▶ Given records:
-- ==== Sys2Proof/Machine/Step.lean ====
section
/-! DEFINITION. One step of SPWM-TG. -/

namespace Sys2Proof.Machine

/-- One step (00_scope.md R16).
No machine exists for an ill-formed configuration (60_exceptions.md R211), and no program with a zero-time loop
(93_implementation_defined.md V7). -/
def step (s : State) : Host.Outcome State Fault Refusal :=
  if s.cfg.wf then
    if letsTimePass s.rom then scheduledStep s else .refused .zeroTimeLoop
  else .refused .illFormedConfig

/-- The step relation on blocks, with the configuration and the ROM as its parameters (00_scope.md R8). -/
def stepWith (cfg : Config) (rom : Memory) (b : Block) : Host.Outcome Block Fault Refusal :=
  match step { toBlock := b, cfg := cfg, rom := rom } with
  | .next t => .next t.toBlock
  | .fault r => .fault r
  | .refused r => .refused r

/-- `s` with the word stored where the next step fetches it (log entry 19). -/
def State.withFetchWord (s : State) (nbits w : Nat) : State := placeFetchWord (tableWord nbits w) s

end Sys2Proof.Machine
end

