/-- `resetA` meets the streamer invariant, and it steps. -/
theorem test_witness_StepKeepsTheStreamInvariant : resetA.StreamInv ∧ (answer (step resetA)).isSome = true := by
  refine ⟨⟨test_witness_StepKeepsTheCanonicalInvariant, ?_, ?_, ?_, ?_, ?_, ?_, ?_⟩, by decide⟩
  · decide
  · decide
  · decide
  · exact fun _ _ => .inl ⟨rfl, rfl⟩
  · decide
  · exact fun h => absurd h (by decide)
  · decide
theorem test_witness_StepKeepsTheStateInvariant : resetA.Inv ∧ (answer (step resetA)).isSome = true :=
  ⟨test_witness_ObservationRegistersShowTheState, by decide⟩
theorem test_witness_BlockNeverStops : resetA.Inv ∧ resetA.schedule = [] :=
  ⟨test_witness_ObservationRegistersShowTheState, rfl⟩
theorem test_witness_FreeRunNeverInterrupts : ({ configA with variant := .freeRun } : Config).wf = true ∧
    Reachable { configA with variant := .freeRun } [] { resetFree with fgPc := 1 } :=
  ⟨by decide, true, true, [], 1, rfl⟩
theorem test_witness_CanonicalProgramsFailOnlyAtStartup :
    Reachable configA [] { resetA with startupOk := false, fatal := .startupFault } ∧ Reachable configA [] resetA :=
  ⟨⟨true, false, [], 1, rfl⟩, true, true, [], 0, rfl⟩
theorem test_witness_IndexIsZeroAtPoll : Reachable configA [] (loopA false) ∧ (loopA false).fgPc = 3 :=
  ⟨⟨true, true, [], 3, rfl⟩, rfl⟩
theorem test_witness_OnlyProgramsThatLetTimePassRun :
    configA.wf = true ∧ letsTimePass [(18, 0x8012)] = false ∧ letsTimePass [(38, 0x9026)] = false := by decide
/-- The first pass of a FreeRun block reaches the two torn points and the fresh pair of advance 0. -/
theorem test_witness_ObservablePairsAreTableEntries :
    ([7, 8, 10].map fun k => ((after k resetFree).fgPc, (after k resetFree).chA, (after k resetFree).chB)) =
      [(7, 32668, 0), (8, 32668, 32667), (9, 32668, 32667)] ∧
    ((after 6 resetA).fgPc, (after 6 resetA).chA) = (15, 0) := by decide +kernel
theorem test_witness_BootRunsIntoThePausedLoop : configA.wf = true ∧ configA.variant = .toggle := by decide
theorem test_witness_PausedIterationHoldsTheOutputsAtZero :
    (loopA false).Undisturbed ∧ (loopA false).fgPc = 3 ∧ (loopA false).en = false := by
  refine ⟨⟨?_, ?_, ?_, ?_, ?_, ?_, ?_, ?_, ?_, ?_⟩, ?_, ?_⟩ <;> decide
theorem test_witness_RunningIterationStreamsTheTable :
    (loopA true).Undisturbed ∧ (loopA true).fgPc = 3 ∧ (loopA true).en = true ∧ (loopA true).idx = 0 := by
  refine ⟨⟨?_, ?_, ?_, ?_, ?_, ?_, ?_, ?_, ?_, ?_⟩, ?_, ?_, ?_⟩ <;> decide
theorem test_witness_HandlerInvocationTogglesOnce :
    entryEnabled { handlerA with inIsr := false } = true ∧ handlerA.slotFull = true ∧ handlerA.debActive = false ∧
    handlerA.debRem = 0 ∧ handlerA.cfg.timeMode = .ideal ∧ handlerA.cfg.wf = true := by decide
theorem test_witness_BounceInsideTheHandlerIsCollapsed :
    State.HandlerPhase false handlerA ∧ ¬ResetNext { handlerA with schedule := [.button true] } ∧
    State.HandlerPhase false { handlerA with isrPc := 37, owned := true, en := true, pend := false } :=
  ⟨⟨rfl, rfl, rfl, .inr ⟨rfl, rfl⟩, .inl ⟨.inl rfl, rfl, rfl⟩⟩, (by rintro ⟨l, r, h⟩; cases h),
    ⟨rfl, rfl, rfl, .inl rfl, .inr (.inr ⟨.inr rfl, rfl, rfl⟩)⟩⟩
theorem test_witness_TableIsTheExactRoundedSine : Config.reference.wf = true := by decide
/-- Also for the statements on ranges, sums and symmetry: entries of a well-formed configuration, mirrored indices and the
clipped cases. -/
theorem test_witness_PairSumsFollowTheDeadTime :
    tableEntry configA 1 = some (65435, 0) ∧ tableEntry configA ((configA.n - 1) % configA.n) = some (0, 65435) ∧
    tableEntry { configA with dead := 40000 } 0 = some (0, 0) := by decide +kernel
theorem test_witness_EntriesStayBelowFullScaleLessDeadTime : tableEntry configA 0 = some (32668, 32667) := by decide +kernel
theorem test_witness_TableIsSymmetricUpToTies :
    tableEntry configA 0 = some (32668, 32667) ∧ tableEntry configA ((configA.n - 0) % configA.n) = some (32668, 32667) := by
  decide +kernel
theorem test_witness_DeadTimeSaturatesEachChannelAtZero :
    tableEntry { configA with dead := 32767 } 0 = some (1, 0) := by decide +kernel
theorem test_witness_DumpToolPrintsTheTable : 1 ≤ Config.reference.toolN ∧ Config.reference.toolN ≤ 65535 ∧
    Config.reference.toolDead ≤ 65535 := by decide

==

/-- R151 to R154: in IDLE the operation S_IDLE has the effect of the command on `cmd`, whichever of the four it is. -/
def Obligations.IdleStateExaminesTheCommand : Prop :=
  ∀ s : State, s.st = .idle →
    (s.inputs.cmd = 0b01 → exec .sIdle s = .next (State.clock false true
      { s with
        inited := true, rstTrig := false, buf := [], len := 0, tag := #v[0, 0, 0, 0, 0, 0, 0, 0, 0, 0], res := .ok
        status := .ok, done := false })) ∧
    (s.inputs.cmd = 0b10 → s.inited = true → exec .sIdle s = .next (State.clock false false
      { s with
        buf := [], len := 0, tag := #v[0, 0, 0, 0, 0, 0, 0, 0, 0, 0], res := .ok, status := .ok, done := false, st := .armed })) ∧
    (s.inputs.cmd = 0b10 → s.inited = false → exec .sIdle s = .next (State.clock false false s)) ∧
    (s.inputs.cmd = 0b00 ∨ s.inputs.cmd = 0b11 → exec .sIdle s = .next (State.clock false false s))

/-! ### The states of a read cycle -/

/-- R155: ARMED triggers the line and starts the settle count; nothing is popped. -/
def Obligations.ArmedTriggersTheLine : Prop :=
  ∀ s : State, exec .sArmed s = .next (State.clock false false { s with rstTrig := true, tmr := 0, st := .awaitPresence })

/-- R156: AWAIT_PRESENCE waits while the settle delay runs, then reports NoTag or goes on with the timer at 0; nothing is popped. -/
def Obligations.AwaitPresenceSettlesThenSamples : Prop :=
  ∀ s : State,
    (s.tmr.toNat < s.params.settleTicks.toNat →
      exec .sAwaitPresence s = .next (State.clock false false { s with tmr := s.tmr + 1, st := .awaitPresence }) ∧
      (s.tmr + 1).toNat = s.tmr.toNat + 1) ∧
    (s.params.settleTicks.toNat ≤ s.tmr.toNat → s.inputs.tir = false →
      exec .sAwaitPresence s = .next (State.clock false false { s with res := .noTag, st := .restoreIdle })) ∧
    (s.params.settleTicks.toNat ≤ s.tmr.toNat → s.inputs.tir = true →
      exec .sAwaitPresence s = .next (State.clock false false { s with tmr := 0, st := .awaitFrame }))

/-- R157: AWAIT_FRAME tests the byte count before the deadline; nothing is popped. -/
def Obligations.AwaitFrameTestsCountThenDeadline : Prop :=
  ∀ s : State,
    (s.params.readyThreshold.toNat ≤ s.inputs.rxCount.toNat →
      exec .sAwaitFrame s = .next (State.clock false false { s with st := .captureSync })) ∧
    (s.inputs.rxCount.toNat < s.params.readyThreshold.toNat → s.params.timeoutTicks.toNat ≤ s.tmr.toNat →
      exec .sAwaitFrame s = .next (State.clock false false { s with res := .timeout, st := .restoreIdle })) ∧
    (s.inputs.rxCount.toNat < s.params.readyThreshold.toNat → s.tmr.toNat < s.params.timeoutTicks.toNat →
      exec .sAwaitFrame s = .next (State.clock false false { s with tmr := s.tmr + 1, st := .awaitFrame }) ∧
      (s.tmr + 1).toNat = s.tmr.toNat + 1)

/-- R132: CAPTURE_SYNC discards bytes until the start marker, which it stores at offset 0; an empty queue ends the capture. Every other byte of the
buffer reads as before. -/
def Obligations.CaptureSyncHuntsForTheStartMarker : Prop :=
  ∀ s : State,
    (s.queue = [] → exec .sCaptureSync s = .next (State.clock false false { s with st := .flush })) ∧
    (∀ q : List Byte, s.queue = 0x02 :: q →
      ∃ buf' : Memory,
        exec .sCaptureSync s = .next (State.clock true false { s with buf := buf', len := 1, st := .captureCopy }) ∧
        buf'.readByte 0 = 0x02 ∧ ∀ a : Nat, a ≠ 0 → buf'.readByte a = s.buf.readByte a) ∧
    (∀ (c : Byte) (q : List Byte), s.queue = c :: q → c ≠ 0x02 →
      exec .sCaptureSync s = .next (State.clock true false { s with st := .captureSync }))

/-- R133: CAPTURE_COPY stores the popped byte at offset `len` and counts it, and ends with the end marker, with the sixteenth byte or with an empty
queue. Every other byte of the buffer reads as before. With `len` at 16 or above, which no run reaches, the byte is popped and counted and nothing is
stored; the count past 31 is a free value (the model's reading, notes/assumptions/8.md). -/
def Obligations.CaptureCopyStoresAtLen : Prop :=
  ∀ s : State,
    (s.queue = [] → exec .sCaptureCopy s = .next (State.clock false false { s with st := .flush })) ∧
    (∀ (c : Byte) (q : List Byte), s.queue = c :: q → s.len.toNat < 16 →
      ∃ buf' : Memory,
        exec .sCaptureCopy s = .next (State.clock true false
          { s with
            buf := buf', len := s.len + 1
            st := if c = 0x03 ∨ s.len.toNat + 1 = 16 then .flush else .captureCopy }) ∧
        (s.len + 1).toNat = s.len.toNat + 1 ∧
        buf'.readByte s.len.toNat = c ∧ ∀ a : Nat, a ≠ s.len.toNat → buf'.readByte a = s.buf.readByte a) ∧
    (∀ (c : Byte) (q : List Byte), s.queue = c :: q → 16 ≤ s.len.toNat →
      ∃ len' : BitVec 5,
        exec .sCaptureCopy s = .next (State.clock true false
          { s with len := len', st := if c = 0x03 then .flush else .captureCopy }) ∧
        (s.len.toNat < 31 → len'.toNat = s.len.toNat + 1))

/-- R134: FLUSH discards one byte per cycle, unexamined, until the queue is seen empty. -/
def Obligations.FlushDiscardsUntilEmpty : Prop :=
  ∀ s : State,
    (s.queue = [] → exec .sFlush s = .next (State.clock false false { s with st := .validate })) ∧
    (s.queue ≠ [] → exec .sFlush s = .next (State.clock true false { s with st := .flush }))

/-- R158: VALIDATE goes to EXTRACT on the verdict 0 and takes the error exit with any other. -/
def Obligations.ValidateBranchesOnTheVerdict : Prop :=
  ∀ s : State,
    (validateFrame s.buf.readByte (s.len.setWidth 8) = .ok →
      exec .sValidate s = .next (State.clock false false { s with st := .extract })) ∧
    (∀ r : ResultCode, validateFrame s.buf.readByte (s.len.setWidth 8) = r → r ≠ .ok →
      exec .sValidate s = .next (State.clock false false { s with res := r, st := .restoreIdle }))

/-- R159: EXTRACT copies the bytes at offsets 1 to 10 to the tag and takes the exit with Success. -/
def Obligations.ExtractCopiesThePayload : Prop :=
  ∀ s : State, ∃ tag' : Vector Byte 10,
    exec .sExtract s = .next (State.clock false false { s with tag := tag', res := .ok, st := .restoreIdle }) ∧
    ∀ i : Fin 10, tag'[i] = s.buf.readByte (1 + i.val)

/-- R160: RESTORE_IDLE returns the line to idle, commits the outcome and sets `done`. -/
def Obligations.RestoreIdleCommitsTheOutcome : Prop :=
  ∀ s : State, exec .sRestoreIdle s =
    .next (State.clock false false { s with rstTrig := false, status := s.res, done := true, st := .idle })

* * *

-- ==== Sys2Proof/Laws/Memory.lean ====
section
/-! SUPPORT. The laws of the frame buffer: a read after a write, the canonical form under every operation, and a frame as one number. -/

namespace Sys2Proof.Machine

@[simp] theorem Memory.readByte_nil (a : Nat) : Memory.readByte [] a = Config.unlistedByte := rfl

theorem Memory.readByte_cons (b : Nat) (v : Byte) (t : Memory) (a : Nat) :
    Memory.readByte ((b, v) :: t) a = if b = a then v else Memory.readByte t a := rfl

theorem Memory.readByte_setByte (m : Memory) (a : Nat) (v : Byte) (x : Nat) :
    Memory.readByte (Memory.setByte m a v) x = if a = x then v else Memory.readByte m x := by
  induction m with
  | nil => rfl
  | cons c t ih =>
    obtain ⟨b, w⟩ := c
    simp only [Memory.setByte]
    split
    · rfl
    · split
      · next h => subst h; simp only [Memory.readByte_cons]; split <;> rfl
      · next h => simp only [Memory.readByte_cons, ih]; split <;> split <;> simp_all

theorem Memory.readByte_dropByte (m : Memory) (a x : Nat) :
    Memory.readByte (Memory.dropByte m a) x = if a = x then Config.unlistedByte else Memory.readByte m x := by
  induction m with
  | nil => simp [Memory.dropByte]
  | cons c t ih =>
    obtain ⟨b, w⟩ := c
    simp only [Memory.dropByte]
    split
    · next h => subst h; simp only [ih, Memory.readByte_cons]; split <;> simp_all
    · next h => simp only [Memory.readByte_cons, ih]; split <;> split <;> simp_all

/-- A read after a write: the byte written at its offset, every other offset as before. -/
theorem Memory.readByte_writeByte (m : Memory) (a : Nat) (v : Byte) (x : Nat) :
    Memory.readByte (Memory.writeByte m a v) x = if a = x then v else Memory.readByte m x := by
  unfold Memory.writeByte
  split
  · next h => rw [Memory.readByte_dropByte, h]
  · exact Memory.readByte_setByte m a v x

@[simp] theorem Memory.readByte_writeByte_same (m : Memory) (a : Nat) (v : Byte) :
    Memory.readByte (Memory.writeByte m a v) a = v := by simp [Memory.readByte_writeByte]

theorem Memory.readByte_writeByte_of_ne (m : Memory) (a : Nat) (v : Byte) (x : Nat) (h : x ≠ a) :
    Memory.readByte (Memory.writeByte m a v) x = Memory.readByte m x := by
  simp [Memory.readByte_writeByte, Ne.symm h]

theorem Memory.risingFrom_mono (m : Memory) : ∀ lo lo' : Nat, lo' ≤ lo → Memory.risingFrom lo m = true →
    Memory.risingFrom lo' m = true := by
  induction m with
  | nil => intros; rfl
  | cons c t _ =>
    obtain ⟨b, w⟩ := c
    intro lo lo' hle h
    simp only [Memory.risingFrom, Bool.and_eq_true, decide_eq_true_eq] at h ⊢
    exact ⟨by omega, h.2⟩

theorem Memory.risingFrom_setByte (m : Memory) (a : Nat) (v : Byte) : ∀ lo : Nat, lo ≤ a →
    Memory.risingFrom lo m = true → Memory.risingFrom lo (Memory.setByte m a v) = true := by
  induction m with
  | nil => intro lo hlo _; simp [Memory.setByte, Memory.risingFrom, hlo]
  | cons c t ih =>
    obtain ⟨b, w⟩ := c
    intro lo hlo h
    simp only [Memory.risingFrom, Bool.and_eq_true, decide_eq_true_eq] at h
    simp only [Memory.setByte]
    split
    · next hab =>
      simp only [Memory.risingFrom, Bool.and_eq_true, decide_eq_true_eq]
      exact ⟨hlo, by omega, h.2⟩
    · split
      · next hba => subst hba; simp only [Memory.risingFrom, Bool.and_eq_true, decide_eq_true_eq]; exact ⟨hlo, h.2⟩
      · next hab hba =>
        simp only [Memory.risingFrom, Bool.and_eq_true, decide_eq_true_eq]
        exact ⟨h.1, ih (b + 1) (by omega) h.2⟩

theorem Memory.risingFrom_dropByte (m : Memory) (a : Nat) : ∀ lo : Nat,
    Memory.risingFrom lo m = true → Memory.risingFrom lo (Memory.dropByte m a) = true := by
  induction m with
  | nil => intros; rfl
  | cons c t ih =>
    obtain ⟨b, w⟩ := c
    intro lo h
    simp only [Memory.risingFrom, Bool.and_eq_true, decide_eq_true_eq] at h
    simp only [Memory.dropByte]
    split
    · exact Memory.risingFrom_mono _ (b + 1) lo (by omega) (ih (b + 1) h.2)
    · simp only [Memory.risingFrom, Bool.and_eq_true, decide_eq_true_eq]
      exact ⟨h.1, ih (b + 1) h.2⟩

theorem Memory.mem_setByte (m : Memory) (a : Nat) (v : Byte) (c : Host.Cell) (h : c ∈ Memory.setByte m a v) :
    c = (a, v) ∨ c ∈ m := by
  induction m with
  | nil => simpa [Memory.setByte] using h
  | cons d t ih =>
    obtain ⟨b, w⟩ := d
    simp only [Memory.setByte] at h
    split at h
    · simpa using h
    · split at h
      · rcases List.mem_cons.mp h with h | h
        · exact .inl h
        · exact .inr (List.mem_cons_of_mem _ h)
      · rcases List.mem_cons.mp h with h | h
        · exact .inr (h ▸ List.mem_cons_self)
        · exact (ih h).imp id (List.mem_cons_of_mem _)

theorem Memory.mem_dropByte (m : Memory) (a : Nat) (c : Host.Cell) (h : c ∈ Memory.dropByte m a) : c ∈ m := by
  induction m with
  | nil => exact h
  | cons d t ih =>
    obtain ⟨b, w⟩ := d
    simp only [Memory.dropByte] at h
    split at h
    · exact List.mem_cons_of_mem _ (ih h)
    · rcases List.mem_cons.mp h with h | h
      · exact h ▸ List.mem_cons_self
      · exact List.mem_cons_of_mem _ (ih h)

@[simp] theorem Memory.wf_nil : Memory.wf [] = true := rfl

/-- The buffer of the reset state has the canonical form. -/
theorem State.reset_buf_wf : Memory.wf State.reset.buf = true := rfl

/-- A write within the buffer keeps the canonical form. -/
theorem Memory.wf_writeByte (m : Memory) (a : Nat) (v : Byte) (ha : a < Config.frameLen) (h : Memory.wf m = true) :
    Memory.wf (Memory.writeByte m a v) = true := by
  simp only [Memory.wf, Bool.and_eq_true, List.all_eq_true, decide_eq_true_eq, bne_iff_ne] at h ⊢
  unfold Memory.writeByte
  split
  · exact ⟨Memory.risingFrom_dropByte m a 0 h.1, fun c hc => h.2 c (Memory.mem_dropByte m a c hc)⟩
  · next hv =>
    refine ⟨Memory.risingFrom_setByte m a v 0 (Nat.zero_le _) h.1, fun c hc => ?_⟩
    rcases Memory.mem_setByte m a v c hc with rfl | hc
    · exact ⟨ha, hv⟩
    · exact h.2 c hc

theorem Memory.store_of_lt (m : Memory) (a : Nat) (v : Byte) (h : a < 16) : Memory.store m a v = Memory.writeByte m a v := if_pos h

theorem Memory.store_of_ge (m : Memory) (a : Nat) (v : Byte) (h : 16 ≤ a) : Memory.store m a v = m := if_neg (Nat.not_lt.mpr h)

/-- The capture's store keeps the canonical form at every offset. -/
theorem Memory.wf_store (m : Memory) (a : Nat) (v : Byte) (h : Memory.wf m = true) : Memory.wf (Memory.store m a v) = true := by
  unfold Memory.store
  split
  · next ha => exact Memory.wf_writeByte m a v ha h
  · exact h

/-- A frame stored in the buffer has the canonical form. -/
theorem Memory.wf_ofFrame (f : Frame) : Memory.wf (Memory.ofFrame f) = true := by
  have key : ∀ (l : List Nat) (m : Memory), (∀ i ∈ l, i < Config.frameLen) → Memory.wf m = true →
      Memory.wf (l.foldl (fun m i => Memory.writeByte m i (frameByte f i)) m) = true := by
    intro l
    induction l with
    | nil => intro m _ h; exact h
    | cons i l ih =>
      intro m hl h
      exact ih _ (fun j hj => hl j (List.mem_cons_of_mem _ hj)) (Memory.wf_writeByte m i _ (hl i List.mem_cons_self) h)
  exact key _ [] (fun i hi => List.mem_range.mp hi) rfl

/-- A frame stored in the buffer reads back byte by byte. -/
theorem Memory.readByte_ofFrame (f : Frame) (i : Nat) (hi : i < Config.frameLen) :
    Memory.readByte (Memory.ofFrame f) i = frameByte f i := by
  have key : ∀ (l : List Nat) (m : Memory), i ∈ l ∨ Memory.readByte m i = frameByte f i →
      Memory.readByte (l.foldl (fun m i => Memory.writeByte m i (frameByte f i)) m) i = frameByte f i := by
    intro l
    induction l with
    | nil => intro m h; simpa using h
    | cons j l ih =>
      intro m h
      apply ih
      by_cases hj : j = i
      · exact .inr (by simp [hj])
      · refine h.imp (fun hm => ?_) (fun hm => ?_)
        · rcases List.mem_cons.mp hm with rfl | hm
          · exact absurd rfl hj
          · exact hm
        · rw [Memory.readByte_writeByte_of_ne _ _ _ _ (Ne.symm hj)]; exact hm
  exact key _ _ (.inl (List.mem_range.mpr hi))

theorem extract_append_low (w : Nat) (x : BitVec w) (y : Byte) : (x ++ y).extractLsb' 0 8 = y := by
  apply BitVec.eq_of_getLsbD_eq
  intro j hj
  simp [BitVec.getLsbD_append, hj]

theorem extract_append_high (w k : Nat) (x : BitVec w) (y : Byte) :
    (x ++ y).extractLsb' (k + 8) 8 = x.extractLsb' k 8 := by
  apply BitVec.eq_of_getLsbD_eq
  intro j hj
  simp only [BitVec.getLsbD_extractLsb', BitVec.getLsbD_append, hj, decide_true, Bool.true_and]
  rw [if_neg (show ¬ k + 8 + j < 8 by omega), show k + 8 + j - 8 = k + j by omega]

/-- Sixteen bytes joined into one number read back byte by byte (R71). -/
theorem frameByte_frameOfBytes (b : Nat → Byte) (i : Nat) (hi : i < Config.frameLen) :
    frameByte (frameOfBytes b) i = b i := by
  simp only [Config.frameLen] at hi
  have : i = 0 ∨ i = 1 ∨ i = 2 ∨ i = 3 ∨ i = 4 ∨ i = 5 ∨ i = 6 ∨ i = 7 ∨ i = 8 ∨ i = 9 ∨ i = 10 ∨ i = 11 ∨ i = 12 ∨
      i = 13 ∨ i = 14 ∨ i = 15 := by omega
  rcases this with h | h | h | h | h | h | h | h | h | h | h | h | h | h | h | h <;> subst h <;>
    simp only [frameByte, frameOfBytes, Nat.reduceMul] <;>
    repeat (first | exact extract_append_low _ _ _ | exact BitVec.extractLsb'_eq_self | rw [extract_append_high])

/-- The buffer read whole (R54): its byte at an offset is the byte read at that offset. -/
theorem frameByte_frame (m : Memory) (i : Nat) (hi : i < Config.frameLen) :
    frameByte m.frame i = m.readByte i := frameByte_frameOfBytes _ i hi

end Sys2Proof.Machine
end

▶ What is required:
Look back at the data above. Transcribe exactly the lines starting at the line that contains "-- ==== Sys2Proof/Machine/Step.lean" and ending at the line that contains "entry 19). -/".

▶ Result:
-- ==== Sys2Proof/Machine/Step.lean ====
section
/-! DEFINITION. One step of SPWM-TG. -/

namespace Sys2Proof.Machine

/-- One step (00_scope.md R16).
No machine exists for an ill-formed configuration (60_exceptions.md R211), and no program with a zero-time loop
(93_implementation_defined.md V7). -/
def step (s : State) : Host.Outcome State Fault Refusal :=
  if s.cfg.wf then
    if letsTimePass s.rom then scheduledStep s else .refused .zeroTimeLoop
  else .refused .illFormedConfig

/-- The step relation on blocks, with the configuration and the ROM as its parameters (00_scope.md R8). -/
def stepWith (cfg : Config) (rom : Memory) (b : Block) : Host.Outcome Block Fault Refusal :=
  match step { toBlock := b, cfg := cfg, rom := rom } with
  | .next t => .next t.toBlock
  | .fault r => .fault r
  | .refused r => .refused r

/-- `s` with the word stored where the next step fetches it (log entry 19). -/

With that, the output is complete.